2. A portion of a residential lot sold by Felipe Ikang in favor of Adriano Duenas with an area of 300 square meters and already a subject of a free patent in the name of Maxima Duenas, be likewise owned in common by all. The Administratrix may officially inform the Bureau of Lands, with a copy of this decision and file an amended free patent application in the name of all the nine heirs and that the property or its interest over it may be sold to any interested party and its fruits or proceeds to be divided among the nine heirs;

3. The parcel of land covered by Tax Declaration No. 6907, marked as Exhibit "B", now divided into three tax declarations, namely, Tax Declaration No. 10255, with an assessed value of P1,200.00, and with an area of 2.3956 hectares, marked Exhibit "C"; Tax Declaration No. 10256 with an area of 2.3956 and assessed at P1,200.00, marked as Exhibit "D", Tax Declaration No. 10257, with an area of 4.3957, valued at P2,110.00, in the names of Cleotilde Duenas, Bernardita Duenas and Maxima Duenas, are hereby assigned to them respectively, since they have already been in possession of the same, and this Court hereby confirms said interest;

4. A parcel of land covered by Tax Declaration No. 6901 and subsequently cancelled by Tax Declaration No. 10122, dated November 8, 1972, then ultimately covered by Original Certificate of Title No. P-2939 consisting of 2 hectares with a total value of P1,200.00, is hereby assigned to Petra Duenas and therefore this Court confirms this arrangement;

5. A parcel of land covered by Tax Declaration No. 6911 in the name of Adriano Duenas covering 2.1862 hectares with a total value of P1,160.00 situated at Calvario, Isabela, is hereby assigned to Juha Duenas since this has been already in her possession before the Administratrix Petra Duenas took over by virtue of the Order of this Court, as Administratrix;

6. All the coconut plantation covered by three tax declarations, namely: Tax Declaration No. 920, situated at Matarting (formerly Isabela) now Lantawan, Basilan, with an area of 1.3269 hectares and valued at P1,760.00, marked as Exhibit "Q", a parcel of land situated at San Roque covered by Tax Declaration No. 2069, with an area of 1.8313 hectares and valued at P2,200.00; and, parcel of land covered by Tax Declaration No. 2012, situated at Palma Grava, Isabela, Basilan, with an area of 1.5000 hectares and valued at P1,000.00, are hereby assigned to Emerito Duenas, Victoria Duenas, Aproniana Duenas and Laureano Duenas, to be owned in common or they may sell any or all of these properties and the proceeds thereof be equally divided among the four heirs on a fair and amicable basis.

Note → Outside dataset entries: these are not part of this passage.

theorem argAt_cons (b : Byte) : argAt (b :: args) (off + 1) width = argAt args off width := by
  have hlen : off + 1 + width ≤ (b :: args).length ↔ off + width ≤ args.length := by
    rw [List.length_cons]
    omega
  simp only [argAt, hlen, List.drop_succ_cons]

theorem argIn_of_le (h : argAt args off width = some v) (hv : v ≤ m) :
    argIn args off width (fun v => v ≤ m) = some v := argIn_of_ok h (decide_eq_true hv)

theorem argIn_of_gt (h : argAt args off width = some v) (hv : m < v) :
    argIn args off width (fun v => v ≤ m) = none := argIn_of_bad h (decide_eq_false (by omega))

end

/-! ## Listings (R161) -/

section
variable {α : Type} (key : α → Nat) (first count : Nat) (table : List α)

/-- The entries of a table from a number on. -/
def foundFrom : List α := table.filter (fun e => decide (first ≤ key e))

theorem listing_eq : listing key first count table =
    ((foundFrom key first table).take count, decide (count < (foundFrom key first table).length)) := rfl

/-- How many entries are listed and whether more follow, as they stand in results (R185). -/
def listingHeader : List Byte :=
  [BitVec.ofNat 8 (min count (foundFrom key first table).length),
    if count < (foundFrom key first table).length then 1#8 else 0#8]

theorem listingHeader_eq : listingHeader key first count table =
    beBytes 1 (listing key first count table).1.length ++ [flagCode (listing key first count table).2] := by
  simp only [listing_eq, beBytes_one, List.length_take, flagCode, decide_eq_true_eq]
  rfl

end

/-! ## READ_STATIONS and READ_CUSTODY by their arguments -/

section
variable {q : Request} {s : State} {first maximum : Nat}

theorem doReadStations_bad_first (h : argIn q.args 0 2 (fun v => v ≤ 2047) = none) :
    doReadStations q s = (s, badArgument 0) := by
  rw [doReadStations, h]

theorem doReadStations_bad_maximum (h : argIn q.args 0 2 (fun v => v ≤ 2047) = some first)
    (hm : argIn q.args 2 1 (fun v => v ≤ 16) = none) : doReadStations q s = (s, badArgument 1) := by
  rw [doReadStations, h]
  simp only [hm]

theorem doReadStations_good (h : argIn q.args 0 2 (fun v => v ≤ 2047) = some first)
    (hm : argIn q.args 2 1 (fun v => v ≤ 16) = some maximum) :
    doReadStations q s = (s, doneWith (beBytes 2 first ++ listingHeader StationEntry.station first maximum s.stations
      ++ ((foundFrom StationEntry.station first s.stations).take maximum).flatMap stationEntryBytes)) := by
  rw [listingHeader_eq, ← List.append_assoc, doReadStations, h]
  simp only [hm, listing_eq]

The relieved administrator, Emerito Duenas, based upon the annual report of accounting which was approved by this Court for the purpose of turning over the administration of the properties and cash to Petra Duenas, is hereby ordered to deliver the cash amount of P6,029.12, with legal interest from 1978 until delivered to the administratrix for equal distribution within a week from delivery to her. If the relieved administrator refuse, his properties shall answer for it, in accordance with law and in order to finally adjudicate this case, once and for all

SO ORDERED.1

I

THE LOWER COURT ERRED IN NOT FINDING THAT AN ORAL PARTITION WAS MADE BY THE LATE ADRIANO DUENAS DURING HIS LIFETIME BUT AFTER THE DEATH OF FLAVIANA MANINGO, WITH THE CONSENT OF ALL HIS CHILDREN, COVERING FIVE (5) OUT OF THE TOTAL EIGHT (8) PARCELS OF LAND, BELONGING TO THE SPOUSES, THELATE ADRIANO DUENAS AND FLAVIANA MANINGO.

II

THERE BEING AN ORAL PARTITION, THE LOWER COURT ERRED IN ASSIGNING THE ONLY TITLED REAL PROPERTY IN FAVOR OF ALL THE HEIRS OF THE LATE ADRIANODUENAS AND FLAVIANA MANINGO.

III

EVEN IN THE ABSENCE OF AN ORAL PARTITION, THE LOWER COURT STILL ERRED IN THE DISTRIBUTION AND ASSIGNMENT OF THE REAL PROPERTIES COMPRISING THE ESTATES OF THE LATE ADRIANO DUENAS AND FLAVIANA MANINGO IN FAVOR OF THE HEIRS-THE PARTIES IN THIS CASE.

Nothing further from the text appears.